Even though the exact cause of ADHD remains unknown, we do know that ADHD is a neurologically-based medical problem. Parents and teachers do not cause ADHD. Still, there are many things that both can do to help a child manage his or her ADHD-related difficulties. Before we look at what needs to be done, however, let us look at what ADHD is and how it is diagnosed.

Reprinted from National Information Center for Children and Youth with Disabilities (NICHCY) Briefing Paper, Revised Edition, October 1994. Contact NICHCY at P.O. Box 1492, Washington, DC 20013-1492; phone: 800/695-0285 or 202/884-8200 (Voice/TT)

ADHD: What are the Signs?


Professionals who diagnose ADHD use the diagnostic criteria set forth by the American Psychiatric Association (1994) in the Diagnostic and Statistical Manual of Mental Disorders.

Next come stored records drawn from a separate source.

/-! ### The session counted down (R31, R203) -/

/-- How many exchanges a session is away from FINALIZE, from RECOGNIZE on: two in RECOGNIZE, 95 header units, two in each of
HEADER_DONE and KEY_EXCHANGE, one each in HANDSHAKE and LENGTH, and the payload words left. -/
def exchangesToFinalize (s : State) : Nat :=
  match s.phase with
  | .recognize => 103 - s.idx.toNat + payloadWords s.rounded
  | .header => 101 - s.idx.toNat + payloadWords s.rounded
  | .headerDone => 6 - s.idx.toNat + payloadWords s.rounded
  | .keyExchange => 4 - s.idx.toNat + payloadWords s.rounded
  | .handshake => 2 + payloadWords s.rounded
  | .length => 1 + payloadWords s.rounded
  | .payload => (s.rounded.toNat + 2 - s.payloadOffset.bits.toNat) / 4
  | .idle | .discovery | .finalize | .done | .failed => 0

/-- The count hangs on the control state, the length and the offset, which an exchange leaves. -/
theorem exchangesToFinalize_exchanged (i : Instr) (s : State) (tx rx : Word) :
    exchangesToFinalize (((beforeExchange i s).handOver tx).traceExchange tx rx) = exchangesToFinalize s := by
  unfold beforeExchange
  split <;> rfl

/-- At the loop test the payload words left are those from the offset on; none are left exactly where FINALIZE is next (R148). -/
theorem exchangesToFinalize_loopTest {s : State} {off len : Word} (hoff : s.payloadOffset.bits = off)
    (hlen : s.imgLen.bits = len) (hmod : off.toNat % 4 = 2) (hL16 : (roundedLength len).toNat % 16 = 0) :
    exchangesToFinalize (s.gotoPayloadOrFinalize off len) = ((roundedLength len).toNat + 2 - off.toNat) / 4 ∧
      (((roundedLength len).toNat + 2 - off.toNat) / 4 = 0 →
        (s.gotoPayloadOrFinalize off len).phase = .finalize ∧ (s.gotoPayloadOrFinalize off len).idx = 0) := by
  unfold State.gotoPayloadOrFinalize
  split
  next hlt =>
    rw [BitVec.lt_def] at hlt
    refine ⟨?_, fun _ => by omega⟩
    subst hoff hlen
    rfl
  next hge =>
    rw [BitVec.lt_def] at hge
    refine ⟨?_, fun _ => ⟨rfl, rfl⟩⟩
    simp only [exchangesToFinalize, State.phase_goto]
    omega

/-- In every phase from RECOGNIZE to PAYLOAD an answered operation comes one nearer to FINALIZE, and the last one is there. -/
theorem SessionInv.afterExchange_countsDown {s : State} {i : Instr} {n : Nat} (h : SessionInv s)
    (ho : opAt s.phase s.idx = some i) (hn : exchangesToFinalize s = n + 1) (rx : Word) :
    exchangesToFinalize (afterExchange i s rx) = n ∧
      (n = 0 → (afterExchange i s rx).phase = .finalize ∧ (afterExchange i s rx).idx = 0) := by
  cases opAt_iff_performs.mp ho with
  | pollDiscover hp => simp [exchangesToFinalize, hp] at hn
  | finFold hp => simp [exchangesToFinalize, hp] at hn
  | pollCrc hp => simp [exchangesToFinalize, hp] at hn
  | crcAck hp => simp [exchangesToFinalize, hp] at hn
  | crcSend hp => simp [exchangesToFinalize, hp] at hn
  | recogA hp hi | recogB hp hi | hdrEnd hp hi | infoAgain hp hi | keyA hp hi | keyB hp hi | handshake hp hi =>
    simp [exchangesToFinalize, hp, hi, afterExchange, State.rounded] at hn ⊢
    omega
  | hdrUnit hp hi =>
    have hn' : 101 - s.idx.toNat + payloadWords s.rounded = n + 1 := by simpa [exchangesToFinalize, hp] using hn
    by_cases hlast : s.idx.toNat = 94
    · simp [afterExchange, State.afterUnit_last hlast, exchangesToFinalize, State.rounded] at hn' ⊢
      omega
    · simp [afterExchange, State.afterUnit_more hlast, exchangesToFinalize, State.rounded, hp] at hn' ⊢
      omega
  | length hp hi =>
    have hn' : payloadWords s.rounded = n := by simp [exchangesToFinalize, hp] at hn; omega
    have hoff : s.payloadOffset.bits = 0xBE := by simpa [State.offsetOk, hp] using h.offset
    obtain ⟨hL16, -⟩ := roundedLength_bounds (h.regs (opAt_busy ho)).lengthRange
    obtain ⟨hcount, hend⟩ := exchangesToFinalize_loopTest
      (s := s.latchFinalizer (finalizerSeed (carriedByte rx) s.hh.bits)) hoff rfl (by decide) hL16
    simp only [payloadWords, State.rounded] at hn'
    have hn0 : ((roundedLength s.imgLen.bits).toNat + 2 - (0xBE : Word).toNat) / 4 = n := by simp; omega
    simp only [afterExchange, hoff]
    exact ⟨hcount.trans hn0, fun h0 => hend (hn0.trans h0)⟩
  | payloadWord hp hi =>
    obtain ⟨hlow, hmod, hbelow⟩ := h.payload_offset hp
    obtain ⟨hL16, hLmax⟩ := roundedLength_bounds (h.regs (opAt_busy ho)).lengthRange
    have hn' : (s.rounded.toNat + 2 - s.payloadOffset.bits.toNat) / 4 = n + 1 := by simpa [exchangesToFinalize, hp] using hn
    simp only [State.rounded] at hn' hbelow
    obtain ⟨hcount, hend⟩ := exchangesToFinalize_loopTest (s := s.setOffset (s.payloadOffset.bits + 4))
      (off := s.payloadOffset.bits + 4) rfl rfl
      (by bv_omega) hL16
    have hn0 : ((roundedLength s.imgLen.bits).toNat + 2 - (s.payloadOffset.bits + 4).toNat) / 4 = n := by bv_omega
    exact ⟨hcount.trans hn0, fun h0 => hend (hn0.trans h0)⟩

end Sys2Proof.Machine

/-! ### The successor table (R31) -/

namespace Sys2Proof.Machine

/-- The loop test is the table's `more`, read off the state it leads to (R148). -/
theorem gotoPayloadOrFinalize_place {s t : State} {off len : Word} (ht : t = s.gotoPayloadOrFinalize off len)
    (hoff : s.payloadOffset.bits = off) (hlen : s.imgLen.bits = len) :
    (t.phase, t.idx) = if t.payloadOffset.bits < t.rounded then (.payload, 0) else (.finalize, 0) := by
  subst ht hoff hlen
  simp only [State.rounded, State.phase_gotoPayloadOrFinalize, State.idx_gotoPayloadOrFinalize,
    State.payloadOffset_gotoPayloadOrFinalize, State.imgLen_gotoPayloadOrFinalize]
  split <;> rfl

The fourth edition of this manual, known as the DSM-IV, was released in May 1994. The criteria in the DSM-IV (discussed below) and the other essential diagnostic features listed in "Defining Attention-Deficit/Hyperactivity Disorder" are the signs of ADHD. As can be seen, the primary features associated with the disability are inattention, hyperactivity, and impulsivity. The discussion below describes each of these features and lists their symptoms, as given in the DSM-IV.

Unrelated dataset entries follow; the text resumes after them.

-- ==== Sys2Proof/Machine/MemoryBcd.lean ====
section
/-! DEFINITION. Memory and BCD: LD F, LD B, LD [I], LD Vx, [I] (rules R240 to R243). I is left unchanged by the last three. -/

namespace Sys2Proof.Machine

/-- `LD F, Vx` (R240). -/
def execLdFVx (x : Reg) (s : State) : Host.Outcome State Fault Refusal := .next (s.setI (glyphAddress (s.readV x)))

/-- `LD B, Vx` (R241). -/
def execLdBVx (x : Reg) (s : State) : Host.Outcome State Fault Refusal :=
  .next (s.guardRange 3 (s.storeAtI (bcdDigits (s.readV x))))

/-- `LD [I], Vx` (R242). -/
def execLdMemVx (x : Reg) (s : State) : Host.Outcome State Fault Refusal :=
  .next (s.guardRange (x.val + 1) (s.storeAtI (s.regsUpTo x)))

/-- `LD Vx, [I]` (R243). -/
def execLdVxMem (x : Reg) (s : State) : Host.Outcome State Fault Refusal :=
  .next (s.guardRange (x.val + 1) (s.loadRegsAtI x))

end Sys2Proof.Machine
end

Defining Attention-Deficit/Hyperactivity Disorder*


Instead of a single list of 14 possible symptoms as listed in the prior edition of the DSM (the DSM-III-R), the DSM-IV categorically sorts the symptoms into three subtypes of the disorder:
Combined Type -- multiple symptoms of inattention, impulsivity, and hyperactivity;
Predominantly Inattentive Type -- multiple symptoms of inattention with few, if any, of hyperactivity-impulsivity;
Predominantly Hyperactive-Impulsive Type -- multiple symptoms of hyperactivity-impulsivity with few, if any, of inattention.

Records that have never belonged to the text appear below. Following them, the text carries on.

/-- Settles O30: the cells flipped, the flag and the frame of a DRW in range; above, the range check's raise. -/
theorem drwTogglesTheSpriteOrHalts : Obligations.DrwTogglesTheSpriteOrHalts := by
  intro x y n s
  refine ⟨formatXYN_of_encode rfl, fun hin => ?completes, fun h0 hout => ?halts⟩
  case completes =>
    refine ⟨_, exec_drwVxVyN_of_le hin, fun a b => ?cells, ?flag, ?collision, afterDrw_sameExcept⟩
    case cells =>
      rw [cell_afterDrw, ← mem_drawnCells]
      by_cases hmem : (a, b) ∈ s.drawnCells x y n
      · rw [if_pos hmem]
        exact iff_of_true (Bool.not_ne_self _) hmem
      · rw [if_neg hmem]
        exact iff_of_false (fun hne => hne rfl) hmem
    case flag => rw [readV_afterDrw_vF]; exact flagByte_eq_zero_or_one _
    case collision => simp only [readV_afterDrw_vF_eq_one_iff, mem_drawnCells]
  case halts =>
    have hn : n.toNat ≠ 0 := fun e => h0 (BitVec.eq_of_toNat_eq e)
    exact halts_of_exec_eq_guardRange (exec_drwVxVyN x y n s) hn (by omega)

/-- Settles O32: the second DRW flips the same cells back, and finds on exactly those that the first found off. -/
theorem drawingTwiceRestoresTheDisplay : Obligations.DrawingTwiceRestoresTheDisplay := by
  intro x y n s hin
  refine ⟨_, exec_drwVxVyN_of_le hin, fun ⟨hx, hy⟩ => ⟨_, exec_drwVxVyN_of_le hin, fun a b => ?restored, ?flag⟩⟩
  case restored =>
    rw [cell_afterDrw, drawnCells_afterDrw hx hy, cell_afterDrw]
    split
    · exact Bool.not_not _
    · rfl
  case flag =>
    rw [readV_afterDrw_vF_eq_one_iff, drawnCells_afterDrw hx hy]
    refine exists_congr fun a => exists_congr fun b => ?_
    rw [← mem_drawnCells]
    refine and_congr_right fun hmem => ?_
    rw [cell_afterDrw, if_pos hmem, Bool.not_eq_true_eq_eq_false]

theorem exec_cls (s : State) : exec .cls s = .next s.clearDisp := rfl

/-- Settles O31: CLS is one write of the cleared grid. -/
theorem clsTurnsAllCellsOff : Obligations.ClsTurnsAllCellsOff :=
  fun s => ⟨rfl, s.clearDisp, exec_cls s, Display.cell_cleared, s.clearDisp_sameExcept⟩

end Sys2Proof.Machine
end

section
/-! Control flow and addressing (R121 to R126, R180 to R182, R210, R211, R240): calls and returns, the six skips as one
operation, and the writes of I and PC. -/

namespace Sys2Proof.Machine

theorem formatNnn_of_encode {i : Instr} {f : BitVec 4} {nnn : BitVec 12} (h : encode i = encNnn f nnn) :
    FormatNnn i f nnn := by
  rw [FormatNnn, h]
  exact ⟨opFam_encNnn .., opNnn_encNnn ..⟩

section
variable (nnn : BitVec 12) (s : State)

theorem exec_call : exec (.call nnn) s = .next (s.pushAndJump (encode (.call nnn)) (zextNnn nnn)) := rfl
theorem exec_ret : exec .ret s = .next (s.popToPc (encode .ret)) := rfl

/-- CALL with room on the stack (R121). -/
theorem exec_call_of_room (h : s.stack.length < 16) :
    exec (.call nnn) s = .next { s with stack := s.stack ++ [s.pc], pc := zextNnn nnn } :=
  congrArg Host.Outcome.next (if_pos h)

/-- RET with an address on the stack (R122). -/
theorem exec_ret_of_concat {older : List Word} {w : Word} (h : s.stack = older ++ [w]) :
    exec .ret s = .next { s with stack := older, pc := w } := by
  rw [exec_ret, State.popToPc, h, List.getLast?_concat, List.dropLast_concat]

end

/-- Settles O16: the push with room on the stack, the raise without. -/
theorem callPushesOrOverflows : Obligations.CallPushesOrOverflows := by
  intro nnn s
  refine ⟨formatNnn_of_encode rfl, fun hroom => ?completes, fun hfull => ?halts⟩
  case completes =>
    exact ⟨_, exec_call_of_room nnn s hroom, rfl, zextNnn_toNat nnn, s.setPcStack_sameExcept _ _⟩
  case halts =>
    have hword : encode (.call nnn) = BitVec.ofNat 16 (0x2000 + nnn.toNat) := by
      apply BitVec.eq_of_toNat_eq
      rw [encode, encNnn_toNat, BitVec.toNat_ofNat, Nat.mod_eq_of_lt (by omega)]
      rfl
    refine ⟨_, exec_call nnn s, ?_⟩
    rw [State.pushAndJump, if_neg (by rw [stackDepth_eq]; omega), hword]
    rfl

/-- Settles O17: the pop with an address on the stack, the raise without. -/
theorem retPopsOrUnderflows : Obligations.RetPopsOrUnderflows := by
  intro s
  refine ⟨rfl, fun older w hs => ?completes, fun hempty => ?halts⟩
  case completes => exact ⟨_, exec_ret_of_concat s hs, rfl, rfl, s.setPcStack_sameExcept _ _⟩
  case halts =>
    refine ⟨_, exec_ret s, ?_⟩
    rw [State.popToPc, hempty]
    rfl

/-- Settles O18: RET pops the address that CALL pushed last. -/
theorem callThenRetReturns : Obligations.CallThenRetReturns := by
  intro nnn s hroom
  exact ⟨_, exec_call_of_room nnn s hroom, fun u hu => ⟨_, exec_ret_of_concat u hu, rfl, rfl, u.setPcStack_sameExcept _ _⟩⟩

section
variable {i : Instr} {s : State} {c : Bool} {p : Nat}

theorem State.skipIf_pc_toNat (s : State) (c : Bool) :
    (s.skipIf c).pc.toNat = (s.pc.toNat + if c then 2 else 0) % 65536 := by
  cases c
  · exact (Nat.mod_eq_of_lt s.pc.isLt).symm
  · exact BitVec.toNat_add s.pc 2

/-- An instruction that is one skip advances PC by the extra `p` of its condition, and changes nothing else. -/
theorem completes_of_exec_eq_skipIf (hexec : exec i s = .next (s.skipIf c)) (hp : (if c then 2 else 0) = p) :
    ∃ t, exec i s = .next t ∧ t.pc.toNat = (s.pc.toNat + p) % 65536 ∧ SameExcept { pc := true } s t :=
  ⟨_, hexec, hp ▸ s.skipIf_pc_toNat c, s.skipIf_sameExcept c⟩

/-- A key skip is a query and a skip (R210, R211). -/
theorem completes_of_exec_eq_query_skipIf (hexec : exec i s = .next (s.countKeyQuery.skipIf c))
    (hp : (if c then 2 else 0) = p) :
    ∃ t, exec i s = .next t ∧ t.pc.toNat = (s.pc.toNat + p) % 65536 ∧ t.keyQueries = s.keyQueries + 1 ∧
      SameExcept { pc := true, keyQueries := true } s t :=
  ⟨_, hexec, hp ▸ s.countKeyQuery.skipIf_pc_toNat c, rfl,
    s.countKeyQuery_sameExcept.trans (s.countKeyQuery.skipIf_sameExcept c)⟩

theorem extra_of_beq (a b : Byte) : (if a == b then 2 else 0) = if a.toNat = b.toNat then 2 else 0 := by
  simp only [beq_iff_eq, BitVec.toNat_inj]

theorem extra_of_bne (a b : Byte) : (if a != b then 2 else 0) = if a.toNat = b.toNat then 0 else 2 := by
  simp only [bne_iff_ne, ne_eq, BitVec.toNat_inj, ite_not]

theorem extra_of_not (c : Bool) : (if !c then 2 else 0) = if c then 0 else 2 := by
  cases c <;> rfl

end

section
variable (x y : Reg) (kk : Byte) (n : BitVec 4) (nnn : BitVec 12) (s : State)

theorem exec_seVxKk : exec (.seVxKk x kk) s = .next (s.skipIf (s.readV x == kk)) := rfl
theorem exec_sneVxKk : exec (.sneVxKk x kk) s = .next (s.skipIf (s.readV x != kk)) := rfl
theorem exec_seVxVy : exec (.seVxVy x y n) s = .next (s.skipIf (s.readV x == s.readV y)) := rfl
theorem exec_sneVxVy : exec (.sneVxVy x y n) s = .next (s.skipIf (s.readV x != s.readV y)) := rfl
theorem exec_skpVx : exec (.skpVx x) s = .next (s.countKeyQuery.skipIf (s.nextKeyAnswer (s.readV x))) := rfl
theorem exec_sknpVx : exec (.sknpVx x) s = .next (s.countKeyQuery.skipIf (!s.nextKeyAnswer (s.readV x))) := rfl
theorem exec_ldINnn : exec (.ldINnn nnn) s = .next (s.setI (zextNnn nnn)) := rfl
theorem exec_addIVx : exec (.addIVx x) s = .next (s.setI (s.i + zextByte (s.readV x))) := rfl
theorem exec_jpV0Nnn : exec (.jpV0Nnn nnn) s = .next (s.setPc (s.indexedTarget nnn)) := rfl
theorem exec_ldFVx : exec (.ldFVx x) s = .next (s.setI (glyphAddress (s.readV x))) := rfl

end

/-- Settles O19: each comparison is one skip. -/
theorem comparisonsSkip : Obligations.ComparisonsSkip := by
  intro x y kk n s
  exact ⟨⟨formatXKk_of_encode rfl, completes_of_exec_eq_skipIf (exec_seVxKk x kk s) (extra_of_beq _ _)⟩,
    ⟨formatXKk_of_encode rfl, completes_of_exec_eq_skipIf (exec_sneVxKk x kk s) (extra_of_bne _ _)⟩,
    ⟨formatXYN_of_encode rfl, completes_of_exec_eq_skipIf (exec_seVxVy x y n s) (extra_of_beq _ _)⟩,
    formatXYN_of_encode rfl, completes_of_exec_eq_skipIf (exec_sneVxVy x y n s) (extra_of_bne _ _)⟩

/-- Settles O33: each key skip is one query and one skip on its answer. -/
theorem keySkipsFollowTheAnswer : Obligations.KeySkipsFollowTheAnswer := by
  intro x s
  exact ⟨⟨formatXKk_of_encode rfl, completes_of_exec_eq_query_skipIf (exec_skpVx x s) rfl⟩,
    formatXKk_of_encode rfl, completes_of_exec_eq_query_skipIf (exec_sknpVx x s) (extra_of_not _)⟩

/-- Zero extension keeps the number (R73). -/
theorem zextByte_toNat (b : Byte) : (zextByte b).toNat = b.toNat := BitVec.toNat_setWidth_of_le (by decide)

/-- Settles O26: each is one write of I. -/
theorem addressRegisterLoadAndAdd : Obligations.AddressRegisterLoadAndAdd := by
  intro nnn x s
  refine ⟨⟨formatNnn_of_encode rfl, _, exec_ldINnn nnn s, zextNnn_toNat nnn, s.setI_sameExcept _⟩,
    formatXKk_of_encode rfl, _, exec_addIVx x s, ?sum, s.setI_sameExcept _⟩
  case sum => rw [State.setI_i, BitVec.toNat_add, zextByte_toNat]

/-- Settles O27: the sum of a 12-bit and an 8-bit number does not wrap. -/
theorem indexedJumpAddsV0 : Obligations.IndexedJumpAddsV0 := by
  intro nnn s
  have htarget : (s.setPc (s.indexedTarget nnn)).pc.toNat = nnn.toNat + (s.readV 0).toNat := s.indexedTarget_toNat nnn
  exact ⟨formatNnn_of_encode rfl, _, exec_jpV0Nnn nnn s, htarget, by omega, s.setPc_sameExcept _⟩

/-- Settles O37: five times a byte does not wrap. -/
theorem glyphAddressIsFiveTimesTheDigit : Obligations.GlyphAddressIsFiveTimesTheDigit := by
  intro x s
  have hfive : (glyphAddress (s.readV x)).toNat = (s.readV x).toNat * 5 := by
    have hbytes : (BitVec.ofNat 16 Config.glyphBytes).toNat = 5 := rfl
    rw [glyphAddress, BitVec.toNat_mul, zextByte_toNat, hbytes]
    omega
  exact ⟨formatXKk_of_encode rfl, _, exec_ldFVx x s, hfive, s.setI_sameExcept _⟩

end Sys2Proof.Machine
end

section
/-! Flagged arithmetic, RND and the timers (R161 to R165, R190, R225 to R227). -/

namespace Sys2Proof.Machine

/-- An instruction that writes a result and then a flag completes, leaves in the destination, unless it is VF, a byte with
every property `P` of the result, leaves in VF a byte with every property `Q` of the flag, and changes nothing else. -/
theorem completes_of_exec_eq_writeResultAndFlag {i : Instr} {s : State} {x : Reg} {r : Byte} {c : Bool} (P Q : Byte → Prop)
    (hexec : exec i s = .next (s.writeResultAndFlag x r c)) (hr : P r) (hc : Q (flagByte c)) :
    ∃ t, exec i s = .next t ∧ (x ≠ Reg.vF → P (t.readV x)) ∧ Q (t.readV Reg.vF) ∧
      SameExcept { regs := fun q => q == x || q == Reg.vF } s t :=
  ⟨_, hexec, fun hx => (s.readV_writeResultAndFlag_dest r c hx).symm ▸ hr,
    (s.readV_writeResultAndFlag_vF x r c).symm ▸ hc, s.writeResultAndFlag_sameExcept x r c⟩

section
variable (x y : Reg) (kk : Byte) (s : State)

theorem exec_addVxVy :
    exec (.addVxVy x y) s = .next (s.writeResultAndFlag x (s.readV x + s.readV y) (addFlag (s.readV x) (s.readV y))) := rfl
theorem exec_subVxVy :
    exec (.subVxVy x y) s = .next (s.writeResultAndFlag x (s.readV x - s.readV y) (subFlag (s.readV x) (s.readV y))) := rfl
theorem exec_shrVx :
    exec (.shrVx x y) s = .next (s.writeResultAndFlag x (s.readV x >>> 1) (shrFlag (s.readV x))) := rfl
theorem exec_subnVxVy :
    exec (.subnVxVy x y) s = .next (s.writeResultAndFlag x (s.readV y - s.readV x) (subFlag (s.readV y) (s.readV x))) := rfl
theorem exec_shlVx :
    exec (.shlVx x y) s = .next (s.writeResultAndFlag x (s.readV x <<< 1) (shlFlag (s.readV x))) := rfl
theorem exec_rndVxKk : exec (.rndVxKk x kk) s = .next (s.rndWith s.nextRandByte x kk) := rfl
theorem exec_ldVxDt : exec (.ldVxDt x) s = .next (s.writeV x s.dt) := rfl
theorem exec_ldDtVx : exec (.ldDtVx x) s = .next (s.setDt (s.readV x)) := rfl
theorem exec_ldStVx : exec (.ldStVx x) s = .next (s.setSt (s.readV x)) := rfl

end

section
variable (a b : Byte)

theorem flagByte_addFlag : flagByte (addFlag a b) = if a.toNat + b.toNat > 255 then 1 else 0 := by
  simp only [flagByte, addFlag, decide_eq_true_eq, gt_iff_lt]

theorem flagByte_subFlag : flagByte (subFlag a b) = if a.toNat > b.toNat then 1 else 0 := by
  simp only [flagByte, subFlag, decide_eq_true_eq, gt_iff_lt]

Other essential diagnostic features of ADHD include:


Symptoms of inattention, hyperactivity, or impulsivity must persist for at least six months and be maladaptive and inconsistent with developmental levels;
Some of the symptoms causing impairment must be present before age seven years;
Some impairment from the symptoms is present in two or more settings (e.g., at school/work, and at home);
Evidence of clinically significant impairment is present in social, academic, or occupational functioning;
Symptoms do not occur exclusively during the course of Pervasive Developmental Disorder, Schizophrenia, or other Psychotic Disorder and are not better accounted for by another mental disorder (e.g., Mood Disorder, Anxiety Disorder, Dissociative Disorder, or Personality Disorder).
Inattention and Hyperactivity
A child with ADHD is usually described as having a short attention span and as being distractible. In actuality, distractibility and inattentiveness are not synonymous. Distractibility refers to the short attention span and the ease with which some children can be pulled off-task. Attention, on the other hand, is a process that has different parts. We focus (pick something on which to pay attention), we select (pick something that needs attention at that moment), and we sustain (pay attention for as long as is needed). We also resist (avoid things that remove our attention from where it needs to be), and we shift (move our attention to something else when needed).

When we refer to someone as distractible, we are saying that a part of that person's attention process is disrupted. Children with ADHD can have difficulty with one or all parts of the attention process. Some children may have difficulty concentrating on tasks (particularly on tasks that are routine or boring). Others may have trouble knowing where to start a task. Still others may get lost in the directions along the way. A careful observer can watch and see where the attention process breaks down for a particular child.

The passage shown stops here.